To find this probability, we calculate the area of the red curve that falls between 48.45 and 51.55.
Under H₁: the z-scores for 48.45 and 51.55 become:
z₁ = (48.45 - 52) / 0.79 ≈ -4.49
z₂ = (51.55 - 52) / 0.79 ≈ -0.57

Using standard normal distribution tables:
Φ(-0.57) ≈ 0.2843, Φ(-4.49) ≈ almost 0.
So β = Φ(-0.57) - Φ(-4.49) ≈ 0.2843.

Interpretation: There is about a 28.4% chance that we will incorrectly accept H₀ (i.e., fail to detect the true mean is 52).
Power = 1 − β = 1 − 0.2843 = 0.7157: About 71.6% chance to correctly reject H₀ if μ = 52.

3. Example Calculation

4. Try Your Own Values

5. How to Interpret

If |z| > 1.96: reject H₀ → evidence against H₀.
If |z| ≤ 1.96: fail to reject H₀ → not enough evidence.
α is chosen in advance (commonly 0.05), it determines the rejection region.
β is computed based on the probability mass of H₁ falling inside the H₀ acceptance region.
Type I error (α): false positive → reject a true null.
Type II error (β): false negative → fail to reject a false null.
Power = 1 - β: ability of the test to detect real differences.

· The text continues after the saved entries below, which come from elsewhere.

-- ==== Sys2Proof/Machine/Fetch.lean ====
section
/-! DEFINITION. Instruction fetch (R32-R36, R283-R288): parcels through the page tables with execute permission, and the
framing of a bundle. -/
namespace Sys2Proof.Machine

inductive Fetch where
  | ok (s : State) (v : Nat)
  /-- PROT, PAGE after a host refusal, or ECCUE, with the fetch address. -/
  | fault (c : Cause) (a : Addr)
  /-- A page fault is being served (R102). -/
  | stalls (s : State)

/-- The parcel at an address, fetched for the issuing strand. -/
def State.fetchParcel (s : State) (a : Addr) : Fetch :=
  let k := s.here
  match s.xlat s.cur.core .scalar k.root (word57 a) needEx with
  | .prot => .fault .prot a
  | .ok pa m =>
    if s.hbm.badPoison pa 4 then .fault .eccue a
    else .ok (s.tookPage s.cur.core .scalar k.root a.toNat m pa 4 false) (m.read pa 4)
  | .absent pte =>
    if s.pageRefused a then .fault .page a
    else match s.awaitMine a pte with
      | none => .fault .prot a
      | some s1 => .stalls s1

/-- `n` parcels from an address, as one number with the first parcel lowest. -/
def State.fetchParcels (s : State) (a : Addr) : Nat → Fetch
  | 0 => .ok s 0
  | n + 1 => match s.fetchParcel a with
    | .ok s1 v => match s1.fetchParcels (a + 4) n with
      | .ok s2 r => .ok s2 (v + 2 ^ 32 * r)
      | f => f
    | f => f

/-- A word of a bundle: its slot, the address of its first parcel, its bits; no bits where a header stands in its place. -/
structure Framed where
  slot : Strand
  at_ : Addr
  bits : Option Nat
  deriving DecidableEq, Repr

inductive Frame where
  | ok (s : State) (hdr : Nat) (ws : List Framed) (len : Nat)
  | noHeader
  | fault (c : Cause) (a : Addr)
  | stalls (s : State)
  /-- The header and the words before one whose parcels cannot be fetched. -/
  | short (hdr : Nat) (ws : List Framed) (why : Fetch)

/-- The words of a bundle from an address on (R35); framing stops at a header in a word's place (R36). -/
def State.frameWords (s : State) (a : Addr) (len : Nat) : List Strand → Frame
  | [] => .ok s 0 [] len
  | p :: r => match s.fetchParcel a with
    | .fault c f => .short 0 [] (.fault c f)
    | .stalls s1 => .short 0 [] (.stalls s1)
    | .ok s1 v =>
      let n := parcelsOf (v % 4)
      if n = 0 then .ok s1 0 [⟨p, a, none⟩] 0
      else match s1.fetchParcels a n with
        | .fault c f => .short 0 [] (.fault c f)
        | .stalls s2 => .short 0 [] (.stalls s2)
        | .ok s2 bits => match s2.frameWords (a + BitVec.ofNat 57 (4 * n)) (len + n) r with
          | .ok s3 h ws l => .ok s3 h (⟨p, a, some bits⟩ :: ws) l
          | .short h ws f => .short h (⟨p, a, some bits⟩ :: ws) f
          | f => f
/-- The bundle at an address, framed by the PRESENT bits of its header's parcel. -/
def State.frame (s : State) (a : Addr) : Frame :=
  match s.fetchParcel a with
  | .fault c f => .fault c f
  | .stalls s1 => .stalls s1
  | .ok s1 v =>
    if v % 4 != 3 then .noHeader
    else match s1.frameWords (a + 4) 1 (Strand.all.filter fun p => bitOf v (3 + p.num)) with
      | .ok s2 _ ws l => .ok s2 v ws l
      | .short _ ws f => .short v ws f
      | f => f
/-- Parcels of the bundle at an address as strand `p` of a context fetches it, 0 where none can be framed; the fetch leaves no mark. -/
def State.lenAt (s : State) (c : CoreId) (x : Ctx) (p : Strand) (a : Addr) : Nat :=
  match ({ s with cur := { s.cur with core := c, ctx := x, strand := p } }).frame a with
  | .ok _ _ _ n => n
  | _ => 0

end Sys2Proof.Machine
end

4. Practice Questions for Students

Practice 1 – Light Bulb Lifespan (Two-Tailed)

Question: A light bulb manufacturer claims the average lifespan of its bulbs is 1,000 hours. A sample of 36 bulbs shows a mean of 960 hours with a standard deviation of 80. Test the claim at the 0.05 significance level.

Try solving first, then click to reveal answer.

Claim: Mean lifespan is 1,000 hours. Sample mean = 960, σ = 80, n = 36.

H₀: μ = 1000, H₁: μ ≠ 1000

α = 0.05 (two-tailed) → Each tail gets α/2 = 0.025 → Critical z = ±1.96

SE = 80 / √36 = 13.33

z = (960 - 1000) / 13.33 = -3.00 → Reject H₀ → Lifespan differs from 1,000 hours.

Type I error = 5%

If true mean = 980: Critical values = 1000 ± 1.96 × 13.33 = [973.87, 1026.13]

z₁ = (973.87 - 980) / 13.33 ≈ -0.46, z₂ = (1026.13 - 980) / 13.33 ≈ 3.46

β = Φ(3.46) - Φ(-0.46) ≈ 0.9997 - 0.3228 = 0.6769 → Power ≈ 32.3%

Practice 2 – Exam Scores (One-Tailed)

Question: A professor claims students average at least 75 points on an exam. A sample of 25 students has a mean of 72 with a standard deviation of 5. Test the claim at the 0.05 level.

Try solving first, then click to reveal answer.

Claim: Students average at least 75 points. Sample mean = 72, σ = 5, n = 25.

H₀: μ ≥ 75, H₁: μ < 75

α = 0.05 (one-tailed) → Critical z = -1.645

SE = 5 / √25 = 1

z = (72 - 75) / 1 = -3 → Reject H₀ → Students score lower than 75.

Type I error = 5%

If true mean = 73: z = (-1.645 - (73 - 75)/1) = (-1.645 + 2) = 0.355

β = Φ(0.355) ≈ 0.638 → Power ≈ 1 - 0.638 = 0.362 → (Incorrect prior claim; β ≈ 36.2%, Power ≈ 63.8%)

Practice 3 – Manufacturing Defect Rate (Two-Tailed)

Question: A factory claims its defect rate is 3%. A sample of 16 items shows a defect rate of 2.5%, with a standard deviation of 0.6%. Test this at the 5% level.

Try solving first, then click to reveal answer.

H₀: μ = 3%, H₁: μ ≠ 3%, σ = 0.6%, n = 16, sample mean = 2.5%

SE = 0.6 / √16 = 0.15%

α = 0.05 (two-tailed) → Each tail gets α/2 = 0.025 → Critical z = ±1.96

z = (2.5 - 3) / 0.15 = -3.33 → Reject H₀ → Defect rate differs from 3%

Assume true mean = 2.8%:

Critical values in raw score = 3 ± 1.96 × 0.15 = [2.706, 3.294]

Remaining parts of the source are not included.